__DATA SHOWN__.
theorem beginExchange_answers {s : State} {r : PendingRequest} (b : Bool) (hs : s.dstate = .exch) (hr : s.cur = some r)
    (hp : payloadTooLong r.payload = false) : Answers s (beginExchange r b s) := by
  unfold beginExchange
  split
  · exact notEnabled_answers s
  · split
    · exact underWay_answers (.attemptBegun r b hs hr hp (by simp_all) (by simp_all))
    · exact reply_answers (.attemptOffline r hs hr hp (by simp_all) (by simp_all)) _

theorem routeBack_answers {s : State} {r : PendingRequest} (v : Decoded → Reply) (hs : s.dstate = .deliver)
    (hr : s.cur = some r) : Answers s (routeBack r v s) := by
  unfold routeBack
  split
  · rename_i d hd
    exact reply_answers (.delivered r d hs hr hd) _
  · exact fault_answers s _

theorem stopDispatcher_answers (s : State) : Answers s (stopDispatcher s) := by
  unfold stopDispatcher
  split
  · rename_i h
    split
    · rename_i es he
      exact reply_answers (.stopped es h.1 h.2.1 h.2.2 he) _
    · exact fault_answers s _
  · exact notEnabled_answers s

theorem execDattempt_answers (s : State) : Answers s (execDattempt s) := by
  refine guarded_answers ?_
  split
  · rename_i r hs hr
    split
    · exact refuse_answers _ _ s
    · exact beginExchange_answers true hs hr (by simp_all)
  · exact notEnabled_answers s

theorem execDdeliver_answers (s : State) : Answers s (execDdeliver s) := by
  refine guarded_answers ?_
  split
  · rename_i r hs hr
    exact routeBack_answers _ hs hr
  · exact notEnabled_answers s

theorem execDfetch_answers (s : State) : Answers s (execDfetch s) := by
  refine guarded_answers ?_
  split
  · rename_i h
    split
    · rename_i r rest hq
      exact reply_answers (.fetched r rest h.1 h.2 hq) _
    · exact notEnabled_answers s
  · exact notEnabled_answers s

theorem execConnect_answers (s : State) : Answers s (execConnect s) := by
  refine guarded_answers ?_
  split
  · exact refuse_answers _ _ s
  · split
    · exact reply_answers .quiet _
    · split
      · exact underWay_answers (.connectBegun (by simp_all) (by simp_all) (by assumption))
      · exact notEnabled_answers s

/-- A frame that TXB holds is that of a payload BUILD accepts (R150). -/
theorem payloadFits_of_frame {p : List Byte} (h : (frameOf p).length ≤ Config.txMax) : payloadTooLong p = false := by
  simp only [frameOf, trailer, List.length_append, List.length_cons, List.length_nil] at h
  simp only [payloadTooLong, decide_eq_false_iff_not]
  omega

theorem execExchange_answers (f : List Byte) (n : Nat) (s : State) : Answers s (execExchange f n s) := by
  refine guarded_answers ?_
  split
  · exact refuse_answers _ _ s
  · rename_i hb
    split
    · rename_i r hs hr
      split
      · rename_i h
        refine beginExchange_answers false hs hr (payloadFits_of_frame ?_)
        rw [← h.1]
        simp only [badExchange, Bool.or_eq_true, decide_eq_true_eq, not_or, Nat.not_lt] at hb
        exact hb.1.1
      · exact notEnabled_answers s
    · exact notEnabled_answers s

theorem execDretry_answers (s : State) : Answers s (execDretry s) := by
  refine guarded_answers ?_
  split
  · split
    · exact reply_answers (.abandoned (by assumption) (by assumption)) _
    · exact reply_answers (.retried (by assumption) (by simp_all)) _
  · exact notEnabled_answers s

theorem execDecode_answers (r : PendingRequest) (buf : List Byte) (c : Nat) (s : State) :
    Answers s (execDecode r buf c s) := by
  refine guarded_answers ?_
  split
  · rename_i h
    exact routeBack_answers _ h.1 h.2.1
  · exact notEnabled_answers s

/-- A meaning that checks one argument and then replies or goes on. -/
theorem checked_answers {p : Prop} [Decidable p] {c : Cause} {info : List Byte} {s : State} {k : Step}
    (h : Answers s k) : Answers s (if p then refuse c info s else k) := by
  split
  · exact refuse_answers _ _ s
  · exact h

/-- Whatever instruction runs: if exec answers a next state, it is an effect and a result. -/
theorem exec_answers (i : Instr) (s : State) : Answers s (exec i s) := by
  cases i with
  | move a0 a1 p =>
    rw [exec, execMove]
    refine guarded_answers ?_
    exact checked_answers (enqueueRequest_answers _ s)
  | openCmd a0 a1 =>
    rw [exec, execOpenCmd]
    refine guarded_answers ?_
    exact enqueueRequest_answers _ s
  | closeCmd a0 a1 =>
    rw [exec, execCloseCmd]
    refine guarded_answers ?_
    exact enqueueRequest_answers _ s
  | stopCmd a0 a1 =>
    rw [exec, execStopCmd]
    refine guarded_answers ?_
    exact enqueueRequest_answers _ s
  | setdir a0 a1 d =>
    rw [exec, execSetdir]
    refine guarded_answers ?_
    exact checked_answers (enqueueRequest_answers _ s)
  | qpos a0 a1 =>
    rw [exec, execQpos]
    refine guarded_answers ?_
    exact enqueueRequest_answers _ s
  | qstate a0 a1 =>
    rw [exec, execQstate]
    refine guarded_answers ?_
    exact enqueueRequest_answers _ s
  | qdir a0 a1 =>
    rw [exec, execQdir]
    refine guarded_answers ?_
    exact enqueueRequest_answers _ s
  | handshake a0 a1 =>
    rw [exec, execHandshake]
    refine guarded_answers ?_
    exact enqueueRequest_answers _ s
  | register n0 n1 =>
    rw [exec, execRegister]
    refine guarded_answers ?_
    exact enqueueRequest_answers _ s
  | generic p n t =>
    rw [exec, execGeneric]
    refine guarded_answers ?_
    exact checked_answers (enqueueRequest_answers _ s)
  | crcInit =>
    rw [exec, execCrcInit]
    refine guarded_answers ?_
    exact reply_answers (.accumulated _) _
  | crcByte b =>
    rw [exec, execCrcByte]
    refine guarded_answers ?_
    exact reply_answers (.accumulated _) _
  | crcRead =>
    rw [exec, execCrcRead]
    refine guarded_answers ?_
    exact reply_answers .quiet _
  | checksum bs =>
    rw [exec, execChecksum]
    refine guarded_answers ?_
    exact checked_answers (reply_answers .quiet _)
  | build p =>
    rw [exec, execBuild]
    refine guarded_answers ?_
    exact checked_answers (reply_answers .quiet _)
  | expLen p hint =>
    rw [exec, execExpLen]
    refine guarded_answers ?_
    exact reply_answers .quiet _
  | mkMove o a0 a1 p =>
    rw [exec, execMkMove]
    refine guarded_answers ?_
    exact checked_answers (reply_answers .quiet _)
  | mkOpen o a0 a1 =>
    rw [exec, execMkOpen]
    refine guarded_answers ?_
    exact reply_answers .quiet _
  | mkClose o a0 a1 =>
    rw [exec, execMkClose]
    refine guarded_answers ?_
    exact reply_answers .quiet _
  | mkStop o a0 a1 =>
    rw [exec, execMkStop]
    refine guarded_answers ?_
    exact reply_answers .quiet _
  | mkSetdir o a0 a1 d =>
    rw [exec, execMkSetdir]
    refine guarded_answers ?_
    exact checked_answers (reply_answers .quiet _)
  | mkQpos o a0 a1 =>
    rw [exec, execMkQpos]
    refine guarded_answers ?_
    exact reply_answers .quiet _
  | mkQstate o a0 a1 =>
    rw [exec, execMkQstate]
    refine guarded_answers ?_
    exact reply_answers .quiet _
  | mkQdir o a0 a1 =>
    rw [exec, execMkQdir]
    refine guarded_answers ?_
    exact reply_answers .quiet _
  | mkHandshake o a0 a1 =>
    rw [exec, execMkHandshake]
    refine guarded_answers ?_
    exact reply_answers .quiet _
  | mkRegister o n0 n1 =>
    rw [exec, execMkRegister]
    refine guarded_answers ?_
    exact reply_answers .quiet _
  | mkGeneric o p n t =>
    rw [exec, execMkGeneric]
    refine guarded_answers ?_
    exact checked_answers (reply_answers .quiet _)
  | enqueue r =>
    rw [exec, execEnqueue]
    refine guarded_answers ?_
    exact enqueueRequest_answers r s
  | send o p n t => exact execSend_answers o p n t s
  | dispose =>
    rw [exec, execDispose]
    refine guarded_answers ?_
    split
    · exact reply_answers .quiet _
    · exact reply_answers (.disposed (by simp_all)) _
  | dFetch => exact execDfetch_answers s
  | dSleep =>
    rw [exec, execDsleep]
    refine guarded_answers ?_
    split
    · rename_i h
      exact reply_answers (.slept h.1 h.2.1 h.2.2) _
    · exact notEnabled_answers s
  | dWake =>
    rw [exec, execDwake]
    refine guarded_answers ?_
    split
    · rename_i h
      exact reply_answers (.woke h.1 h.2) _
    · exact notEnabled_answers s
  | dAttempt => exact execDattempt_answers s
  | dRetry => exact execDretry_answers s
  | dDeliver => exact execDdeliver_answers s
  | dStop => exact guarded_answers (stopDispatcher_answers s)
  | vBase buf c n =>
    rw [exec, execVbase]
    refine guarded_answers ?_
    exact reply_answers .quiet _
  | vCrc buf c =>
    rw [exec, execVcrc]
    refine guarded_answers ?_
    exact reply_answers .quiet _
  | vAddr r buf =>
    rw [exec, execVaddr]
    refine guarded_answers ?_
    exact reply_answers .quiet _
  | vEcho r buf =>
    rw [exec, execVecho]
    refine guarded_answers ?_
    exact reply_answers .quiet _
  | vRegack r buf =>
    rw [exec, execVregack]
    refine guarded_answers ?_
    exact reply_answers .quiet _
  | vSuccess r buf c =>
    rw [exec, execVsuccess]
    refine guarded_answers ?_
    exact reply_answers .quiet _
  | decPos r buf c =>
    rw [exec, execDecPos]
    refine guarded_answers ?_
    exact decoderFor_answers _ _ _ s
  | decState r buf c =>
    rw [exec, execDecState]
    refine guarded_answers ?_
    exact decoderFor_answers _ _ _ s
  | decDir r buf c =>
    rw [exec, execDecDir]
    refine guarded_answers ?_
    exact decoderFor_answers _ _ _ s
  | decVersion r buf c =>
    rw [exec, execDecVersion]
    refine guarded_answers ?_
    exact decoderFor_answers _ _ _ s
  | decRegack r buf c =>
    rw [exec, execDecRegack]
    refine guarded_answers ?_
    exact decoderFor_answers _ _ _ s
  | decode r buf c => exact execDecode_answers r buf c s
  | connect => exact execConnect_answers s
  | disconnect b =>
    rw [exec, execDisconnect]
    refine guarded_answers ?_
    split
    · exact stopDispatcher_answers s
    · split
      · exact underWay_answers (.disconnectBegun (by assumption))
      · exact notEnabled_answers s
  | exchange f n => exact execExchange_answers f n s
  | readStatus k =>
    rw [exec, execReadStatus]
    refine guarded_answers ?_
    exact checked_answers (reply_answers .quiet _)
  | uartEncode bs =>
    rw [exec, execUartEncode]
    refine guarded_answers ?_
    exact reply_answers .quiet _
---
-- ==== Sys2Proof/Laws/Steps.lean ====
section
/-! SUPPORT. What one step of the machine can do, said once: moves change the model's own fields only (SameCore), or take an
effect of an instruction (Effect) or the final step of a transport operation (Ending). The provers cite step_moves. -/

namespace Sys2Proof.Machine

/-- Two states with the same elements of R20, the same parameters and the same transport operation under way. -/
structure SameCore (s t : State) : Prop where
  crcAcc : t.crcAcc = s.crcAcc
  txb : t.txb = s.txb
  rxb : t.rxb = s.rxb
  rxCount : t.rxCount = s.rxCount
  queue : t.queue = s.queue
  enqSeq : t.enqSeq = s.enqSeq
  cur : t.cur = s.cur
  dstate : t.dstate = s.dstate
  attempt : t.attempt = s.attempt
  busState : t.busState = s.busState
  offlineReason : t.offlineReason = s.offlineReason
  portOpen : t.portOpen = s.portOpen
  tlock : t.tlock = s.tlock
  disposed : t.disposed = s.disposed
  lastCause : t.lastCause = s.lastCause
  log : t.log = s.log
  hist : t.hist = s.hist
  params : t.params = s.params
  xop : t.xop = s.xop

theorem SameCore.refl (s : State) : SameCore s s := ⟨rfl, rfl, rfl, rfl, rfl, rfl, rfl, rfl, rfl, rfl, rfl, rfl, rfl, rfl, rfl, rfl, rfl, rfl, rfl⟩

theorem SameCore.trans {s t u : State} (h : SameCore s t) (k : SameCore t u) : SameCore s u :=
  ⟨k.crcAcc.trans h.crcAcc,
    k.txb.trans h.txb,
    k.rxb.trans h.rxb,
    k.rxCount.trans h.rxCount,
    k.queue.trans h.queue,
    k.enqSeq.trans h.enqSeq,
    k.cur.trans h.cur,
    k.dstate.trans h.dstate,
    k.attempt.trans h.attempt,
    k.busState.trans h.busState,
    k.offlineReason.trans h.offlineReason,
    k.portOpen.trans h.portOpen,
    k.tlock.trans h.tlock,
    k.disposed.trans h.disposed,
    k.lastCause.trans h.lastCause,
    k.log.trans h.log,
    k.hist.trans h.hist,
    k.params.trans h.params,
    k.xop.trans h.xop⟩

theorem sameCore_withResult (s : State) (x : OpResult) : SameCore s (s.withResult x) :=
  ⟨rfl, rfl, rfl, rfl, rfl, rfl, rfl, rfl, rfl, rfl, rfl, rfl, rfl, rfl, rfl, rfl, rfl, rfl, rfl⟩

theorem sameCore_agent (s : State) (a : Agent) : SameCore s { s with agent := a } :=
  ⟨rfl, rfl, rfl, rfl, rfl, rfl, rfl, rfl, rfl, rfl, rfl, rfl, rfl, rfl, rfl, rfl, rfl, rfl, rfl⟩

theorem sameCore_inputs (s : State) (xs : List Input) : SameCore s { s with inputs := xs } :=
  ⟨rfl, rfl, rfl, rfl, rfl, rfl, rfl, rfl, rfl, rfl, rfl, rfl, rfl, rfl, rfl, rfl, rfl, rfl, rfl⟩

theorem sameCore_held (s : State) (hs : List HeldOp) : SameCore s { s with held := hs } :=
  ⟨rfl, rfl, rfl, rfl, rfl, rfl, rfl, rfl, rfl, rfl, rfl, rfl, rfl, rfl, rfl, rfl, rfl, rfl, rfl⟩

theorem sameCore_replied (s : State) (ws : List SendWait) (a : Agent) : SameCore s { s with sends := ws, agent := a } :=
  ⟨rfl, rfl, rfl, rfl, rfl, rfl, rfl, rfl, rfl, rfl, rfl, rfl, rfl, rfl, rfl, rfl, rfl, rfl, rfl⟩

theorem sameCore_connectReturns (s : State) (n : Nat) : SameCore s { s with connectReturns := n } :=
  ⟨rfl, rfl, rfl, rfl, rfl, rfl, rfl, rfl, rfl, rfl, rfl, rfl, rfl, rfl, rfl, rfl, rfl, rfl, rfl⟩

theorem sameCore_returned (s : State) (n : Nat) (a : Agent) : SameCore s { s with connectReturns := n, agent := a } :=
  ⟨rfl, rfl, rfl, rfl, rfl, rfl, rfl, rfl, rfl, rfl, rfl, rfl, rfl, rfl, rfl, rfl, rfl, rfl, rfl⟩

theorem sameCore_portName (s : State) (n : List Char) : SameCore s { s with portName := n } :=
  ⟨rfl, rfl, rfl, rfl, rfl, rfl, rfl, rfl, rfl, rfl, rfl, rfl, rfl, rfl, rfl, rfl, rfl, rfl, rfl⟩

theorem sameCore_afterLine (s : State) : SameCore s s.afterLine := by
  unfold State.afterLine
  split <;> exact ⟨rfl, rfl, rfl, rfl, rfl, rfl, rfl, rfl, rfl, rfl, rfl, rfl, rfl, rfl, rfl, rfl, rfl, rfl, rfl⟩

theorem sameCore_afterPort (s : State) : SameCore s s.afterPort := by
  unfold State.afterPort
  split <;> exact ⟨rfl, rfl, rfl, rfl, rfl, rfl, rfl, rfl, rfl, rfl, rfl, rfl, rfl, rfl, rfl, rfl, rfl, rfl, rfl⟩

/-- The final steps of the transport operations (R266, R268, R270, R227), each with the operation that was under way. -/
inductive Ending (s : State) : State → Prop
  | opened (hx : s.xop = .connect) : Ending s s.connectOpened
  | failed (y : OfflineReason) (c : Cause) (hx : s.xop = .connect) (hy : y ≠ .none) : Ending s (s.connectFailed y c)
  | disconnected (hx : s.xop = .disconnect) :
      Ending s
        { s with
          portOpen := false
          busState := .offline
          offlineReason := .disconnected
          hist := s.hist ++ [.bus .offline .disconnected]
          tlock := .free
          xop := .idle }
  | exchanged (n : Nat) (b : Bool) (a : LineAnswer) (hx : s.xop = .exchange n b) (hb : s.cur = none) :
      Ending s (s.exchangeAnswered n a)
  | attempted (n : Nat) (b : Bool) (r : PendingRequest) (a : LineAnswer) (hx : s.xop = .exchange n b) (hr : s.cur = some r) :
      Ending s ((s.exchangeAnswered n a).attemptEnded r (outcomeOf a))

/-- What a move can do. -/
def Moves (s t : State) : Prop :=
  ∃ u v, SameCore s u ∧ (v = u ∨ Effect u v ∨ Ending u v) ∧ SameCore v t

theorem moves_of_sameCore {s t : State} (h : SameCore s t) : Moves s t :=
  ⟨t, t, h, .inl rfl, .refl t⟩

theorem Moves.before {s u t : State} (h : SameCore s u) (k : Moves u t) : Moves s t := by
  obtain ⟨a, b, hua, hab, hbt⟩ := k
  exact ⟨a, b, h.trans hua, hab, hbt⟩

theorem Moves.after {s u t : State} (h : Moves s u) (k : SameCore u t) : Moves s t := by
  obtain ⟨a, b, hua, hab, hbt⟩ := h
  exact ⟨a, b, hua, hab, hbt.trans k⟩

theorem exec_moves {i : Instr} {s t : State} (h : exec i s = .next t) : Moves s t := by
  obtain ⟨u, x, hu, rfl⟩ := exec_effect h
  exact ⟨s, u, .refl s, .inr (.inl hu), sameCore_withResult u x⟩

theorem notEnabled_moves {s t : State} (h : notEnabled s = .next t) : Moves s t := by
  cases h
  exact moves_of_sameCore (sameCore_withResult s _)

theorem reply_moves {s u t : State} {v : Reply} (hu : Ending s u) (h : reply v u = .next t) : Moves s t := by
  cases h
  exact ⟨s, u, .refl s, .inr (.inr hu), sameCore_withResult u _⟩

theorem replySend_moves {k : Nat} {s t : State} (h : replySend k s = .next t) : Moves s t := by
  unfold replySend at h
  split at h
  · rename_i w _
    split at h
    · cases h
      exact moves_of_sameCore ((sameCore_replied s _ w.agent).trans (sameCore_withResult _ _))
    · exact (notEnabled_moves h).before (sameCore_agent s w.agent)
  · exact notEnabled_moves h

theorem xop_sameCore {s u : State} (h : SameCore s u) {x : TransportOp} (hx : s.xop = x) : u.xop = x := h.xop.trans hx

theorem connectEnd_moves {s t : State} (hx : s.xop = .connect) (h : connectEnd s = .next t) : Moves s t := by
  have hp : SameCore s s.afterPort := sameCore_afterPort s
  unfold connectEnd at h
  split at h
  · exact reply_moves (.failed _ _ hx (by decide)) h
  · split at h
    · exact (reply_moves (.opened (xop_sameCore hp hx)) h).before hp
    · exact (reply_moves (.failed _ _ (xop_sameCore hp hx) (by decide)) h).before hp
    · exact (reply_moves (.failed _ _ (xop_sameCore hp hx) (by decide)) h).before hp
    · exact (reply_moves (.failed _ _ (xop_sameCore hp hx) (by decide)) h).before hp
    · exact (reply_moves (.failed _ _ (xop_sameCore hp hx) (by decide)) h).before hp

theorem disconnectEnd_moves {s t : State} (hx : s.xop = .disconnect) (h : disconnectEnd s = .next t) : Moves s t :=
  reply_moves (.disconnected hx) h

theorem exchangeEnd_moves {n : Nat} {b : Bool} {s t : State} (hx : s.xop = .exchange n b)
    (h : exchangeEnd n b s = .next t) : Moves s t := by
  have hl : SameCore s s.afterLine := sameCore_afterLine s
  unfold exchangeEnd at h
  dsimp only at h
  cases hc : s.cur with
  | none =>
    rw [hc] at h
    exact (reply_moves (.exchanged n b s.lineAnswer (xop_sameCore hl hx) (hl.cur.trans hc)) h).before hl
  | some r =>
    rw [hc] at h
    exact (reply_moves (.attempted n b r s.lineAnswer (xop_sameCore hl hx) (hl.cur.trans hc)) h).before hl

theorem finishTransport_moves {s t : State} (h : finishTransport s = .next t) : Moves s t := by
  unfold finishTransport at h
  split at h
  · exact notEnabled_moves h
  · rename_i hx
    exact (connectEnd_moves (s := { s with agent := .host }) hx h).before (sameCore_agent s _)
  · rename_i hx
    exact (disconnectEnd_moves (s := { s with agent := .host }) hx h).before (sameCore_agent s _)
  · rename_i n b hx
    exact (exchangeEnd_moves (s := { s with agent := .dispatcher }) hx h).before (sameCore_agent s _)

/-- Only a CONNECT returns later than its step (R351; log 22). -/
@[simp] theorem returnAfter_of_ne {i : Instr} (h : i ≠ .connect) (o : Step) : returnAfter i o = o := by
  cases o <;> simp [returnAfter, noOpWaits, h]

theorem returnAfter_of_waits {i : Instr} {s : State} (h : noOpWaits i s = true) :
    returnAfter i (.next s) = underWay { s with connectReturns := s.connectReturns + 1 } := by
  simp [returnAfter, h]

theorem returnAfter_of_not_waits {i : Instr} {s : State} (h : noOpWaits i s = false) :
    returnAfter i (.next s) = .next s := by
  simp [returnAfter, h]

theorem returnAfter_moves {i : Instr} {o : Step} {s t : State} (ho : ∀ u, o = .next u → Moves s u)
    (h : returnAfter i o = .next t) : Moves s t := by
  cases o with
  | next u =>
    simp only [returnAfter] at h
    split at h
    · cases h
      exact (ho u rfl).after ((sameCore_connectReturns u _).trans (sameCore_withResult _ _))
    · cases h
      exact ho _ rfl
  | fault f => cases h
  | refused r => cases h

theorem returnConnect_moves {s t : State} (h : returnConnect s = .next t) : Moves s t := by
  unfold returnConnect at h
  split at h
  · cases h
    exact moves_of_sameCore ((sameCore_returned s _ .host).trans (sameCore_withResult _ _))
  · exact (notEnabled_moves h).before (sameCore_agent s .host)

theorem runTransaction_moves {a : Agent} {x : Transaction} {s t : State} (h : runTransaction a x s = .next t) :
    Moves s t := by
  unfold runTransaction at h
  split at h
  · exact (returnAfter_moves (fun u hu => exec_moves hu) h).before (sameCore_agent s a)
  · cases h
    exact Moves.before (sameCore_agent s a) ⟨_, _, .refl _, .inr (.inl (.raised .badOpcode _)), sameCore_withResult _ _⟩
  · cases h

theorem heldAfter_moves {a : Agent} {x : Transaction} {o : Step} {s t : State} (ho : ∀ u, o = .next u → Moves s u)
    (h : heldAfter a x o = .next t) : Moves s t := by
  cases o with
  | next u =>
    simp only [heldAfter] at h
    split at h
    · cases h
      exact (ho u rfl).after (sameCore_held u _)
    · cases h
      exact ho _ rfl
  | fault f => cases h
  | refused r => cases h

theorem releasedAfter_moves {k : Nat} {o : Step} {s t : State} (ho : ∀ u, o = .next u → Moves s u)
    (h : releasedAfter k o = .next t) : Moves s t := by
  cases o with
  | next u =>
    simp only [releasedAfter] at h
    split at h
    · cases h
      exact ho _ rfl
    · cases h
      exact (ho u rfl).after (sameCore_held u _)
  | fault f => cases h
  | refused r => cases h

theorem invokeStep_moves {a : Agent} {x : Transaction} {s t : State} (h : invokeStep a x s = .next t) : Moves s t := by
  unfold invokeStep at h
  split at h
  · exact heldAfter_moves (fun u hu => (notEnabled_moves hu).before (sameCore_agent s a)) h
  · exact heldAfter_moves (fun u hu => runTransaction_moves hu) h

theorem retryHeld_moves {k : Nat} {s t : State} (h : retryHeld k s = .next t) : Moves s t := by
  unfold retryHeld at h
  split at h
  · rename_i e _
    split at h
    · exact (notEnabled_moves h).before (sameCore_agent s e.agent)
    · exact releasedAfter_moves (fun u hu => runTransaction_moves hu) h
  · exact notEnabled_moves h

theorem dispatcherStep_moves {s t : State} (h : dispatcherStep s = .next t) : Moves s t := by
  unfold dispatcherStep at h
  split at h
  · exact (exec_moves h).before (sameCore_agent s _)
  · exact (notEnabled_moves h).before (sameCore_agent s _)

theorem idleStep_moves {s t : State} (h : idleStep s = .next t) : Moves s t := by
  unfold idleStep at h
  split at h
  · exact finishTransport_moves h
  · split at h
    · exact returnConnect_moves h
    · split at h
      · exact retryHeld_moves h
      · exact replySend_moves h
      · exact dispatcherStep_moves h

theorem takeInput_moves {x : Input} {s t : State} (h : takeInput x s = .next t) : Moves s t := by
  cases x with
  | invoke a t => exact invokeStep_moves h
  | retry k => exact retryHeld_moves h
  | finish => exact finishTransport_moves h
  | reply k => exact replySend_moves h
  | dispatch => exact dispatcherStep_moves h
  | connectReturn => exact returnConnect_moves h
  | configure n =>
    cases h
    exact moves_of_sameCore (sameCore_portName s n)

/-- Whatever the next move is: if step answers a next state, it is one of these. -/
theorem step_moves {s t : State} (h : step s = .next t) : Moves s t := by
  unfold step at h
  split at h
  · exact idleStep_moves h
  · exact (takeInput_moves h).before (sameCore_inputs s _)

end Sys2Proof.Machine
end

__EXERCISE INSTRUCTIONS__.
Every line in the listing that holds "rest" belongs in the answer.

__TASK RESULT__.
    · rename_i r rest hq
      exact reply_answers (.fetched r rest h.1 h.2 hq) _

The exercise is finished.